- ASSIGNED TASK -
Give the number of lines in the data below that contain "lcore", with no other words.

—————

/-! New workgroups (R282, R335, R338). -/

/-- A group as it is created (R282); the satisfied waits of its launch are an acquire at .sys (R203, R334). -/
def newGroup (r : Record) : Group :=
  let ka : DWord := BitVec.ofNat 64 r.kaddr
  let a : DWord := BitVec.ofNat 64 r.args
  { threads := (List.range r.threads).map fun l => { slot := l, lane := l, pc := ka, target := some ka, acquired := !r.waits.isEmpty }
    s := mset 0 (mset 0 [] 0 (wordOf a 0)) 1 (wordOf a 1) }
/-- A workgroup of a launch, by its linear number, on a logical core. -/
def Launch.newWg (l : Launch) (id n lcore : Nat) (tandem : Option (Bool × Nat)) : Workgroup :=
  let r := l.rcd
  { ctx := l.ctx, launch := id, wg := n, wx := n % r.gx, wy := n / r.gx % r.gy, wz := n / (r.gx * r.gy)
    threads := r.threads, regs := 32 * (r.regs + 1), priv := 16 * r.priv, carve := r.carve, cls := l.cls
    gang := n % r.gang, gangSize := r.gang, lcore, groups := List.replicate r.groups (newGroup r)
    persistent := r.persistent, restartable := r.restartable, multi := r.npkg != 0, tandem, queue := l.queue, entry := l.entry }
/-- Place a workgroup of a launch on a core. A satisfied wait is an acquire (R334). -/
def State.placeNew (s : State) (id : Nat) (l : Launch) (n p : Nat) (tandem : Option (Bool × Nat)) : State :=
  let s := s.prepare p l.ctx l.rcd.carve (some l.rcd.array)
  let s := s.modCore p fun c => { c with wg := some (l.newWg id n (s.logical p) tandem), tbuf := [], twait := none, tgo := none }
  if l.rcd.waits.isEmpty then s else s.selfInvalidate p

/-- Workgroups of the next unit of a launch (R335). -/
def Launch.unit (l : Launch) : List Nat :=
  let r := l.rcd
  let n := if r.persistent || r.npkg != 0 then r.total - l.next else r.gang
  (List.range n).map (l.next + ·)
/-- A unit as gangs. -/
def gangsOf (g : Nat) (ns : List Nat) : List (List Nat) := (List.range (ns.length / g)).map fun i => (ns.drop (g * i)).take g
/-- The cores of a cluster that are empty for a unit, in ascending logical order. -/
def State.emptyIn (s : State) (cl : Nat) (tag : Nat × Nat) : List Nat :=
  ((List.range 16).map fun i => s.phys (16 * cl + i)).filter fun p => (s.core p).emptyFor tag
/-- Whether a unit holds clusters for its gangs, not single cores as a pair or a grid does (R338). -/
def State.holdsClusters (s : State) (tag : Nat × Nat) : Bool :=
  (s.launches.any fun e => e.1 == tag.2 && decide (1 < e.2.rcd.gang) && !e.2.rcd.persistent && e.2.rcd.npkg == 0)
    || s.saved.any fun u => u.tag == tag && u.units.any fun x => decide (1 < x.1.gangSize) && !x.1.persistent
/-- Whether another unit holds a cluster (R338). -/
def State.clusterHeld (s : State) (cl : Nat) (tag : Nat × Nat) : Bool :=
  (List.range 16).any fun i => (s.core (s.phys (16 * cl + i))).held.any fun h => h != tag && s.holdsClusters h
/-- Whether a unit holds a core already (R338). -/
def State.holdsCore (s : State) (tag : Nat × Nat) : Bool := s.cores.any fun e => e.2.held == some tag
/-- The cluster for a gang: one held for it already, else that with the most empty cores, the lowest on a tie (R338). -/
def State.gangCluster (s : State) (cls : List Nat) (tag : Nat × Nat) : Option Nat :=
  let mine := cls.filter fun cl => (List.range 16).any fun i => (s.core (s.phys (16 * cl + i))).held == some tag
  let ok := cls.filter fun cl => !s.clusterHeld cl tag
  match mine with
  | cl :: _ => some cl
  | [] => ok.foldl (fun b cl => match b with
    | none => some cl
    | some d => if (s.emptyIn d tag).length < (s.emptyIn cl tag).length then some cl else some d) none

—————

- REPLY TO THE EXERCISE -
2